Был ветер заперт наглухо
И штемпеля влеплял,
Как оплеухи наглости,
Шалея, конь в поля.
Бряцал мундштук закушенный,
Врывалась в ночь лука,
Конь оглушал заушиной
Раскаты большака.
А в конце 1929 года в журнале с характерным названием «Чудак» (№ 46, ноябрь), Маяковский поместил такие стихи:
По небу
тучи бегают,
дождями сумрак
сжат,
под старою
телегою
рабочие лежат.
<…>
вода
и под
и над…
<…>
Темно свинцовоночие, и дождик
толст, как жгут,
сидят
в грязи
рабочие,
сидят,
лучину жгут… и т. д.
Стихи Маяковского, как нам представляется, восходят к революционным стихам М. Волошина «Москва» 1917 года:
По грязи ноги хлипают,
Идут, проходят, ждут.
На паперти слепцы поют
Про кровь, про казнь, про суд.
Однако семантический ореол «дождевого» ритмико-синтаксического клише включает в себя явно и пастернаковскую «мелодию». На этом фоне совсем уже нетрудно разглядеть разницу в употреблении и «гармонизации» поэтической мелодии у Маяковского и Пастернака, сравнить их отношение ко времени и к себе.
После предложенного вступления к сопоставлению очерка «Шопен» и «Баллады»-2 Пастернака мы, как кажется, уже имеем полное право сопоставить с ней четыре нижеследующих абзаца главы второй очерка о польском композиторе.
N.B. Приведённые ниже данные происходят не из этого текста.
-- ==== Sys2Proof/Machine/Dispatch.lean ====
section
/-! DEFINITION. Dispatch: one arm per constructor, each one call of that instruction's meaning. -/

namespace Sys2Proof.Machine

open Sys2Proof
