/-- EHIST accumulate raises by one each counter of its bank that the active elements' encodings name, up to the greatest; read puts
the 68 counters of a bank, of the context or of the cluster, into vd, and clear zeroes them, with no other counter changed (R72,
R130). -/
def Obligations.HistogramsCountAndClear : Prop :=
  ∀ (s : State) (sh : Shape) (rm : BitVec 3),
    let x := me s
    let clu (t : State) := (cluAt t (cluOf s.turn)).hist
    let own (t : State) := (ctxAt t s.turn).regs.hb
    let named (a : VNum) (k : Nat) := ((List.range x.vl).filter (fun j => decide (x.csr.es ≤ j))).map (fun j =>
      (histCounters (settingsOf x.csr.vtype) (tagOf x a) (bitsAt x a j)).count k) |>.sum
    (∀ a bank, vectorReady s (.ehistAcc a bank rm false) sh →
      ∃ t, exec (.ehistAcc a bank rm false) s = .next t ∧ clu t = clu s ∧
        (∀ k, k < 68 → (get 0 (own t) (68 * bank.toNat + k)).toNat =
          min 0xFFFFFFFF ((get 0 x.regs.hb (68 * bank.toNat + k)).toNat + named a k)) ∧
        ∀ k, (k < 68 * bank.toNat ∨ 68 * bank.toNat + 68 ≤ k) → get 0 (own t) k = get 0 x.regs.hb k) ∧
    (∀ d bank, vectorReady s (.ehistRead d bank rm) sh →
      ∃ t, exec (.ehistRead d bank rm) s = .next t ∧ own t = own s ∧ clu t = clu s ∧
        ∀ k, k < 68 → elem (ctxAt t s.turn) d.toNat 32 k =
          (if bank.toNat < 8 then get 0 x.regs.hb (68 * bank.toNat + k) else get 0 (clu s) (68 * (bank.toNat - 8) + k)).toNat) ∧
    (∀ bank, vectorReady s (.ehistClr bank rm) sh →
      ∃ t, exec (.ehistClr bank rm) s = .next t ∧
        (∀ k, get 0 (own t) k = if bank.toNat < 8 ∧ k / 68 = bank.toNat then 0 else get 0 x.regs.hb k) ∧
        ∀ k, get 0 (clu t) k = if 8 ≤ bank.toNat ∧ k / 68 + 8 = bank.toNat then 0 else get 0 (clu s) k)

/-- A vector instruction whose tags or groups are not legal raises TYPE at a plain point, with its word, and has no other effect
(R25, R31). -/
def Obligations.TypeFaultsTrapBeforeIssue : Prop :=
  ∀ (s : State) (i : Instr) (sh : Shape), shapeOf i = some sh →
    sh.typeOk (me s) (me s).csr.vtype (tagOr (me s) sh.d) (tagOr (me s) sh.a) (tagOr (me s) sh.b) = false →
    plain (me s) → traced s s.turn = false →
    ∃ t, exec i s = .next t ∧ took s t 0x02 (BitVec.ofNat 64 (i.encode.getD 0 % 2 ^ 32)) false

/-- VLD in each mode, of memory that the rules allow to load: an active element holds the bits at its address, as the context sees
them, the tail is zero or kept, every other element of vt is as before, and memory and every other register are as before; a baton
waited on or posted moves (R18, R45, R173, R175, R183, R184, R191). -/
def Obligations.VectorLoadsFillActiveElements : Prop :=
  ∀ (s : State) (i : Instr) (sh : Shape) (t : VNum) (mk : Bool) (addr : Nat → Nat) (p : Nat → Place),
    (i matches .vld .. | .vldS .. | .vldX ..) → vectorReady s i sh → vlBounded (me s) → batonsReady (me s) i →
    plainBatons (me s) → (me s).marks = [] → (me s).lap.buf = [] → vectorAddr (me s) i = some (t, mk, addr) →
    (∀ j, activeElem (me s) mk j → mayElement s .load (addr j) (elemSize (widthOf (me s) t)) (p j)) →
    ∃ u, exec i s = .next u ∧ onlyCtx s u s.turn ∧
      let x := me s
      let y := ctxAt u s.turn
      queueDone x y ∧ batonsMoved x y i ∧ y.regs.x = x.regs.x ∧ y.regs.m = x.regs.m ∧
      (∀ r, r ∉ (entryOf x i sh).writesV → y.v r = x.v r) ∧
      ∀ k, k * widthOf x t < 16384 * spanOf x.csr.vtype (tagOf x t) →
        (activeElem x mk k → bitsAt y t k = inMemory s.mem (widthOf x t) (p k).key k) ∧
        (k < x.vl → ¬ activeElem x mk k → bitsAt y t k = bitsAt x t k) ∧
        (x.vl ≤ k → bitsAt y t k = if vtTail x.csr.vtype then 0 else bitsAt x t k)

/-- VST in each mode, of a context that buffers nothing, to memory that the rules allow to store: an active element stands at its
address unless a later one overlaps it there, and every other byte and every register is as before (R173, R183, R184, R191). -/
def Obligations.VectorStoresWriteActiveElements : Prop :=
  ∀ (s : State) (i : Instr) (sh : Shape) (t : VNum) (mk : Bool) (addr : Nat → Nat) (p : Nat → Place),
    (i matches .vst .. | .vstS .. | .vstX ..) → vectorReady s i sh → vlBounded (me s) → batonsReady (me s) i →
    plainBatons (me s) → unbuffered (me s) → vectorAddr (me s) i = some (t, mk, addr) →
    (∀ j, activeElem (me s) mk j → mayElement s .store (addr j) (elemSize (widthOf (me s) t)) (p j)) →
    ∃ u, exec i s = .next u ∧ (∀ k, k ≠ s.turn → ctxAt u k = ctxAt s k) ∧
      let x := me s
      let y := ctxAt u s.turn
      let w := widthOf x t
      queueDone x y ∧ batonsMoved x y i ∧ y.regs = x.regs ∧
      (∀ a, outside (activeElem x mk) p (elemSize w) a → readByte u.mem a = readByte s.mem a) ∧
      ∀ k, activeElem x mk k → (∀ j, k < j → activeElem x mk j → apart w k j (p k).key (p j).key) →
        inMemory u.mem w (p k).key k = bitsAt x t k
В этой главке Пастернак предпринимает попытку описания мелодии Шопена, переходящей из произведения в произведение. Говоря об этюде, Пастернак сразу же констатирует, что за этой мелодией стоит какая-то действительность и что надо было приложить огромные усилия, чтобы «остаться верным» этой теме, чтобы не уклониться от правды. Однако, по мнению Пастернака, мелодия у Шопена – «это поступательно развивающаяся мысль, подобная ходу приковывающей повести или содержанию исторически важного сообщения». Пастернак ищет развития этой мысли-мелодии в других вещах Шопена. И в восемнадцатом cis-moll-ном этюде он видит «не только нырянье по ухабам саней», но белые хлопья на фоне свинцового горизонта, передающие ощущение разлуки.
Здесь нетрудно усмотреть мотивы «Баллады»-2 (см. строки 60–75). В свою очередь, «всегда перед глазами души (а это и есть слух) какая-то модель, к которой надо приблизиться, вслушиваясь, совершенствуясь и отбирая. Оттого такой стук капель в Des-dur-ной прелюдии, оттого наскакивает кавалерийский эскадрон с эстрады на слушателя в As-dur-ном полонезе, оттого низвергаются водопады на горную дорогу в последней части H-moll-ной сонаты, оттого нечаянно распахивается окно в усадьбе во время бури («Баллада»-1, строки 75–79) в середине тихого и безмятежного F-dur-ного ноктюрна»[181].
Сам Пастернак сказал о своей «Балладе» то, что, как нам представляется, любые попытки сведения ее содержания к какому-то одному сочинению Шопена, с каким-то одним четким литературным подтекстом противоречат прежде всего позиции поэта. К тому же, если посмотреть, как связь с Мицкевичем и Словацким оценивается автором «Баллад», и обратить внимание на его интонацию, то настойчивое «подкладывание» литературных сюжетов и готовых сюжетных схем станет проблематичным: «Даже когда в фантазии, части полонезов и в балладах выступает мир легендарный, сюжетно отчасти (курсив наш. – Л.К.) связанный с Мицкевичем и Словацким, то и тут нити какого-то правдоподобия протягиваются от него к современному человеку»[182].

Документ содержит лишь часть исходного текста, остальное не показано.